-- ==== Sys2Proof/Machine/Engine.lean ====
section
/-!
DEFINITION. The copy engines (R202 to R226): contexts, chain entries and their elements, numbering and timelines,
faults, and sync-word arrivals.
-/
namespace Sys2Proof.Machine

/-! ### Contexts -/

def closedCtx : EngCtx := ⟨.closed, 0, 0, 0, 0, 0, []⟩
def engOf (tm : Team) (c : Nat) : EngCtx := nth closedCtx tm.engs c
def updEng (s : State) (t : TeamId) (c : Nat) (f : EngCtx → EngCtx) : State :=
  updTeam s t fun tm => { tm with engs := upd f tm.engs c }
def findOp (e : EngCtx) (n : Nat) : Option EngOp := e.ops.find? fun o => o.n == n
def updOp (s : State) (t : TeamId) (c n : Nat) (f : EngOp → EngOp) : State :=
  updEng s t c fun e => { e with ops := e.ops.map fun o => if o.n == n then f o else o }

/-- The operation has ended: done, faulted or aborted (R202). -/
def EngOp.ended (o : EngOp) : Bool := decide (3 ≤ o.stat)
/-- The numbers appended and not yet ended (R202). -/
def pendingOps (e : EngCtx) : List EngOp := e.ops.filter fun o => !o.ended

/-- R203: TL passes every number whose operation has ended. -/
def passTl (e : EngCtx) : EngCtx :=
  let done := e.ops.takeWhile EngOp.ended
  let e1 := { e with tl := e.tl + done.length, ops := e.ops.drop done.length }
  match e1.mode with
  | .busy => if e1.ops.isEmpty then { e1 with mode := .opened } else e1
  | _ => e1

/-- The lanes of a team that wait on a timeline are readied once it passes their value (R227, R328). -/
def wakeTl (tm : Team) (c : Nat) : Team :=
  wakeTeam (fun k => match k with
    | .waittl d v => d == c && decide (v ≤ (engOf tm c).tl)
    | _ => false) tm

/-! ### Chain entries (R205 to R207) -/

def entKind (o : Word) : Nat := o.toNat / 2 ^ 28
def entSz (o : Word) : Nat := o.toNat / 2 ^ 26 % 4
def entOrd (o : Word) : Bool := o.getLsbD 18
def spaceCode (n : Nat) : Space := Space.ofCode (BitVec.ofNat 2 n)
def entSsp (o : Word) : Space := spaceCode (o.toNat / 2 ^ 24 % 4)
def entDsp (o : Word) : Space := spaceCode (o.toNat / 2 ^ 22 % 4)
def entIsp (o : Word) : Space := spaceCode (o.toNat / 2 ^ 20 % 4)

/-- The fields of BODY, by word. -/
def body (b : List DWord) (k : Nat) : Nat := (nth 0 b k).toNat
def loN (x : Nat) : Nat := x % 2 ^ 32
def hiN (x : Nat) : Nat := x / 2 ^ 32

/-- The element size of GATHER and SCATTER, the burst of HREAD (R205). -/
def elemSize (o : Word) : Nat := if entKind o = 5 then 64 * 2 ^ entSz o else 4 * 2 ^ entSz o

/-- R207: the element count. -/
def elemCount (o : Word) (b : List DWord) : Nat :=
  match entKind o with
  | 1 => ceilDiv (loN (body b 2)) 128
  | 2 => hiN (body b 2) * ceilDiv (loN (body b 2)) 128
  | 3 | 4 => loN (body b 3)
  | 5 => hiN (body b 2) * ceilDiv (loN (body b 2)) (elemSize o)
  | _ => 0

/-- The SYNC of an entry (R206). -/
def syncOf (o : Word) (b : List DWord) : Nat :=
  match entKind o with
  | 1 => body b 3
  | 2 | 3 | 4 => body b 4
  | _ => 0

/-- What an engine asks of an address (R347): engine reads are not checked by watchpoints, its writes only at the home
(R158). -/
def engAsk (sp : Space) (need : AccNeed) (size : Nat) : Ask := ⟨sp, need, size, false, false, none⟩

/-- The sync word that a .s address names: team and offset. -/
def syncPlace (s : State) (tm : Team) (a : Nat) : Option (TeamId × Nat) :=
  match (locate s tm tm.level (engAsk .s .rw 16) none (BitVec.ofNat 64 a)).2 with
  | .ok (.spad u off, _) => some (u, off)
  | _ => none
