/-! ### Walking (R209, R213) -/

/-- The walked operation that is being requested, else the next to start in number order (R210); none while the entry that
a fault has struck has not ended (R213). -/
def walkNext (e : EngCtx) : Option EngOp :=
  let live := e.ops.filter fun o => !o.task && o.walked && o.stat == 1
  if e.ops.any fun o => o.halt && !o.ended then none
  else match live.find? fun o => o.started with
  | some o => some o
  | none => live.head?

/-- R213: a fault strikes an element of a walked entry, which requests no further one; what it has requested completes, and
then the context halts. -/
def walkFault (s : State) (tm : Team) (c : Nat) (o : EngOp) (cause stage : Nat) : State :=
  let strike (o : EngOp) : EngOp :=
    { o with stat := 2, started := true, halt := true, fcode := if o.fcode = 0 then cause else o.fcode }
  violate (updOp s tm.id c o.n strike) tm (.eng tm.core) cause stage

/-- R209: a walked entry is read when the engine starts it. A program's write to it since its append has no effect: its
control word and BODY are those that CHAPP checked (assumption 100). -/
def walkStart (s : State) (tm : Team) (c : Nat) (o : EngOp) : State :=
  match locate s tm o.lvl (engAsk .g .read 64) none o.entry with
  | (s1, .error (ca, st)) => walkFault s1 tm c o ca st
  | (s1, .ok (p, _)) =>
    match fetch s1 tm (walkKey c) none p 64 with
    | (s2, .wait) => s2
    | (s2, .fault ca) => walkFault (dropBufs s2 tm.id (walkKey c)) tm c o ca 0
    | (s2, .ok _) =>
      let s3 := updOp (dropBufs s2 tm.id (walkKey c)) tm.id c o.n fun o => { o with started := true }
      updEng s3 tm.id c fun e => { e with cursor := o.entry, cdone := 0 }

/-- The next element of a walked entry is requested. -/
def walkElem (s : State) (tm : Team) (c : Nat) (o : EngOp) : State :=
  match requestElem s tm c o with
  | .wait s1 => s1
  | .fault s1 ca st _ => walkFault s1 tm c o ca st
  | .done s1 =>
    let s2 := updEng s1 tm.id c fun e => { e with cdone := o.reqd + 1 }
    if o.reqd + 1 = o.count then setStat s2 tm.id c o 2 o.fcode else s2

/-- R209, R210: the engine starts the next walked entry of a context, or requests the next element of the one it is
walking. -/
def execEngineWalkEntry (t : TeamId) (c : Nat) (s : State) : Host.Outcome State Fault Refusal :=
  .next (match findTeam s t with
    | none => s
    | some tm =>
      let e := engOf tm c
      if !engRuns s tm || e.mode != .busy then s
      else match walkNext e with
      | none => s
      | some o => if o.started then walkElem s tm c o else if startWaits e c o then s else walkStart s tm c o)

/-! ### The end of operations and arrivals (R203, R212) -/

/-- R222: a final handler is still to run. -/
def finalDue (o : EngOp) : Bool := body o.body 4 != 0 && o.reqd == o.count && !o.finalOn

/-- R203, R225: nothing of an operation is left. -/
def opReady (s : State) (tm : Team) (c : Nat) (o : EngOp) : Bool :=
  o.stat == 2 && !o.task && opQuiet s tm c o && !(entKind o.ctl == 5 && finalDue o)

/-- R213: the entry that a fault has struck has ended: the context halts, and the queue fault is raised in the team. -/
def haltCtx (s : State) (t : TeamId) (c : Nat) (o : EngOp) : State :=
  imprecise (updEng s t c fun e => { e with mode := .halted }) t 0x17 o.entry

/-- R203, R212: an operation ends. What the swarms of a handler read have stored is performed at .sys. -/
def execOperationEnd (t : TeamId) (c n : Nat) (s : State) : Host.Outcome State Fault Refusal :=
  .next (match findTeam s t with
    | none => s
    | some tm =>
      match findOp (engOf tm c) n with
      | none => s
      | some o =>
        if opReady s tm c o then
          let s0 := if entKind o.ctl = 5 then release s tm.core .sys else s
          let s1 := endOp s0 t c o (if o.fcode = 0 then 3 else 4) o.fcode
          let s2 := if o.halt then haltCtx s1 t c o else s1
          updTeam s2 t fun tm =>
            { tm with swarms := tm.swarms.filter fun sw => !(sw.kind == .forager c n || sw.kind == .final c n) }
        else s)

/-- Whose bytes an arrival counts: an engine's, or another package's. -/
def arrivalBy (s : State) (a : Arrival) : Agent :=
  match a.src with
  | some (u, _, _) => .engine u (match findTeam s u with
    | some tm => tm.core
    | none => 0)
  | none => .pkg 0

/-- R154: bytes that have been performed reach their sync word. -/
def execSyncArrival (t : TeamId) (off n : Nat) (s : State) : Host.Outcome State Fault Refusal :=
  .next (match s.arrivals.find? fun a => a.owner == t && a.off == off && a.n == n with
    | none => s
    | some a => syncArrive { s with arrivals := s.arrivals.erase a } (arrivalBy s a) t off n)

/-! ### Handler reads (R217 to R223) -/

/-- The byte offset in its row, the row and the valid bytes of burst `j` (R218). -/
def burstAt (o : EngOp) (j : Nat) : Nat × Nat × Nat :=
  let sz := elemSize o.ctl
  let rb := loN (body o.body 2)
  let q := ceilDiv rb sz
  (sz * (j % q), j / q, min sz (rb - sz * (j % q)))

/-- A burst joins the open window, or opens one; the thirty-second closes it, as the given one in order (R219). -/
def joinWindow (no j : Nat) (bs : List Byte) (o : EngOp) : EngOp :=
  let w := o.window ++ [(j, bs)]
  if w.length < 32 then { o with window := w, winOpen := true }
  else { o with window := [], winOpen := false, closedW := o.closedW ++ [(no, w)] }

/-- A burst of a read is counted, with its bytes or the cause of its error; one with an error starts no forager (R223). -/
def burstIn (s : State) (t : TeamId) (c n j : Nat) (got : Except Nat (List Byte)) : State :=
  let s1 := updOp s t c n fun o =>
    let o1 := { o with flight := o.flight.erase j, arrived := o.arrived + 1 }
    match got with
    | .ok bs => joinWindow s.winNo j bs o1
    | .error ca => { o1 with fcode := if o1.fcode = 0 then ca else o1.fcode }
  { s1 with winNo := s.winNo + 1 }

/-- The bytes of a burst, read at .sys (R217), part by part. -/
def burstBytes (s : State) (tm : Team) (c : Nat) (o : EngOp) (j : Nat) : State × Got :=
  let (x, y, n) := burstAt o j
  let a := body o.body 0 + y * loN (body o.body 1) + x
  match checkBurst tm o.lvl (entSsp o.ctl) s (cutParts a a 4 n) with
  | (s1, .ok ps) => fetchAll tm (burstKey c o.n j) none s1 ps
  | (s1, .error (ca, _, _)) => (s1, .fault ca)

/-- R218, R223: a burst that has been requested arrives, whole or with an uncorrectable error. -/
def execBurstArrival (t : TeamId) (c n j : Nat) (bad : Bool) (s : State) : Host.Outcome State Fault Refusal :=
  .next (match findTeam s t with
    | none => s
    | some tm =>
      match findOp (engOf tm c) n with
      | none => s
      | some o =>
        if !o.flight.contains j then s
        else match burstBytes s tm c o j with
        | (s1, .wait) => s1
        | (s1, .ok bs) => burstIn (dropBufs s1 t (burstKey c n j)) t c n j (if bad then .error 0x18 else .ok bs)
        | (s1, .fault ca) => burstIn (dropBufs s1 t (burstKey c n j)) t c n j (.error ca))

/-- R219: the gather window of a read closes. -/
def execGatherWindowClose (t : TeamId) (c n : Nat) (s : State) : Host.Outcome State Fault Refusal :=
  .next { (updOp s t c n fun o =>
    if o.winOpen then { o with window := [], winOpen := false, closedW := o.closedW ++ [(s.winNo, o.window)] } else o) with
    winNo := s.winNo + 1 }

/-- R219: no window of a read of the core closed before this one and still waits. -/
def firstClosed (s : State) (core no : Nat) : Bool :=
  s.teams.all fun tm => !(tm.core == core && onCore tm) ||
    tm.engs.all fun e => e.ops.all fun o => o.closedW.all fun w => decide (no ≤ w.1)

/-- The swarms that stand on a core: 48 slots (R219). -/
def swarmsOn (s : State) (core : Nat) : List Swarm :=
  (s.teams.filter fun tm => tm.core == core && onCore tm).flatMap fun tm => tm.swarms.filter fun sw => !sw.ended

/-- R219: the swarm slots of a core that no swarm holds. -/
def openSlots (s : State) (core : Nat) : List Nat :=
  let held := (swarmsOn s core).map fun sw => sw.slot
  (List.range 48).filter fun k => !held.contains k

/-- R219: the open slots that a swarm of a team may take: slot 11 of each quadrant is not one of them. -/
def teamSlots (s : State) (core : Nat) : List Nat := (openSlots s core).filter fun k => k % 12 != 11

/-- R219: the slot of a forager or final-handler swarm: slot 11 of the quadrant with the fewest swarms, or any open slot, of
which the model takes slot 11 of another quadrant, or the lowest (assumption 104). -/
def foragerSlot (s : State) (core : Nat) : Nat :=
  let free := openSlots s core
  let load (q : Nat) : Nat := 12 - (free.filter fun k => k / 12 == q).length
  let q := (List.range 4).foldl (fun b q => if load q < load b then q else b) 0
  (((12 * q + 11) :: ((free.filter fun k => k % 12 == 11) ++ free)).find? free.contains).getD 0

/-- Swarms take slots in order. -/
def seat : List Nat → List Swarm → List Swarm
  | _, [] => []
  | ks, sw :: rest => if sw.ended then sw :: seat ks rest else { sw with slot := ks.head?.getD 0 } :: seat ks.tail rest

/-- A team's live swarms take the lowest slots of its core (assumption 104). A continuation spills at its slot's address (R76,
R271). -/
def seatTeam (s : State) (tm : Team) : Team :=
  let ks := teamSlots s tm.core
  { tm with
    swarms := seat ks tm.swarms
    spill := if tm.id.cont.isSome then tm.kspill + 65536 * (48 * tm.core + ks.head?.getD 0) else tm.spill }

/-- R76, R219: a forager or final-handler swarm of `v` rows has a slot and rows. -/
def slotFree (s : State) (core v : Nat) : Bool :=
  let sws := swarmsOn s core
  let rows := ((sws.filter fun sw => sw.kind != .team).map fun sw => sw.frame.vcnt).sum
  !(openSlots s core).isEmpty && decide (rows + v ≤ 4096)

/-- The group width that swarms of a grid start with (R81, R271). -/
def gridXlgw (s : State) (t : TeamId) : Nat :=
  match s.grids.find? fun g => g.id == t.grid with
  | some g => g.launch.xlgw
  | none => 32

/-- A swarm that starts in its program. -/
def newSwarm (n : Nat) (k : SwKind) (issuer : Nat) (fr : Frame) : Swarm where
  num := n
  slot := 0
  kind := k
  issuer := issuer
  ended := false
  mode := .program
  frame := fr
  hidden := none
  trapc := 0x300
  trapa := 0
  frg := none
  off := false
  stopped := false
  kept := none

/-- A swarm of a handler read, with a free number. -/
def addSwarm (s : State) (tm : Team) (k : SwKind) (issuer : Nat) (fr : Frame) : State :=
  updTeam s tm.id fun tm =>
    let n := tm.swarms.foldl (fun m sw => max m (sw.num + 1)) 64
    { tm with swarms := tm.swarms ++ [{ newSwarm n k issuer fr with slot := foragerSlot s tm.core }] }

/-- R217: the issuing swarm of a read. -/
def readIssuer (tm : Team) (o : EngOp) : Nat :=
  if o.walked then (match liveSwarms tm with
    | sw :: _ => sw.num
    | [] => o.issuer)
  else o.issuer

/-- R220: lane `m` of a forager with its burst. -/
def foragerLane (o : EngOp) (n : Nat) (fr : Frame) (m : Nat) (b : Nat × List Byte) : Frame :=
  let (x, y, len) := burstAt o b.1
  let sz := elemSize o.ctl
  let rows := bytesWords (sz / 4) (b.2.take len ++ List.replicate (sz - len) 0)
  let fr1 := (List.range (sz / 4)).foldl (fun f k => setReg f m k (nth 0 rows k)) fr
  updLane fr1 m fun l =>
    { l with bx := BitVec.ofNat 32 x, by_ := BitVec.ofNat 32 y, bseq := BitVec.ofNat 32 b.1, btag := BitVec.ofNat 32 n,
             bn := BitVec.ofNat 32 len }

/-- R219, R220: the oldest closed window of a read starts a forager swarm. -/
def foragerFrame (s : State) (t : TeamId) (o : EngOp) (w : List (Nat × List Byte)) : Frame :=
  let fr := freshFrame (nth 0 o.body 3) (body o.body 1 / 2 ^ 54) 0 (gridXlgw s t)
  let lanes := fr.lanes.mapIdx fun i l => { l with exited := decide (w.length ≤ i) }
  (w.mapIdx fun m b => (m, b)).foldl (fun f x => foragerLane o o.n f x.1 x.2) { fr with lanes := lanes }

def execForagerStart (t : TeamId) (c n : Nat) (s : State) : Host.Outcome State Fault Refusal :=
  .next (match findTeam s t with
    | none => s
    | some tm =>
      match findOp (engOf tm c) n with
      | none => s
      | some o =>
        match o.closedW with
        | [] => s
        | (no, w) :: r =>
          if !onCore tm || !firstClosed s tm.core no || !slotFree s tm.core (body o.body 1 / 2 ^ 54) then s
          else addSwarm (updOp s t c n fun o => { o with closedW := r }) tm (.forager c n) (readIssuer tm o) (foragerFrame s t o w))

/-- R222: every burst is counted and every forager has ended. -/
def finalReady (tm : Team) (c : Nat) (o : EngOp) : Bool :=
  o.stat == 2 && finalDue o && o.arrived == o.count && o.flight.isEmpty && o.window.isEmpty && o.closedW.isEmpty &&
  (readSwarms tm c o.n).all fun sw => sw.ended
::::
## Exercise requirements:
From the top of the material above, please transcribe each line exactly. Include the line with "updTeam s t fun" and end there.

## Solution below:
-- ==== Sys2Proof/Machine/Engine.lean ====
section
/-!
DEFINITION. The copy engines (R202 to R226): contexts, chain entries and their elements, numbering and timelines,
faults, and sync-word arrivals.
-/
namespace Sys2Proof.Machine

/-! ### Contexts -/

def closedCtx : EngCtx := ⟨.closed, 0, 0, 0, 0, 0, []⟩
def engOf (tm : Team) (c : Nat) : EngCtx := nth closedCtx tm.engs c
def updEng (s : State) (t : TeamId) (c : Nat) (f : EngCtx → EngCtx) : State :=
  updTeam s t fun tm => { tm with engs := upd f tm.engs c }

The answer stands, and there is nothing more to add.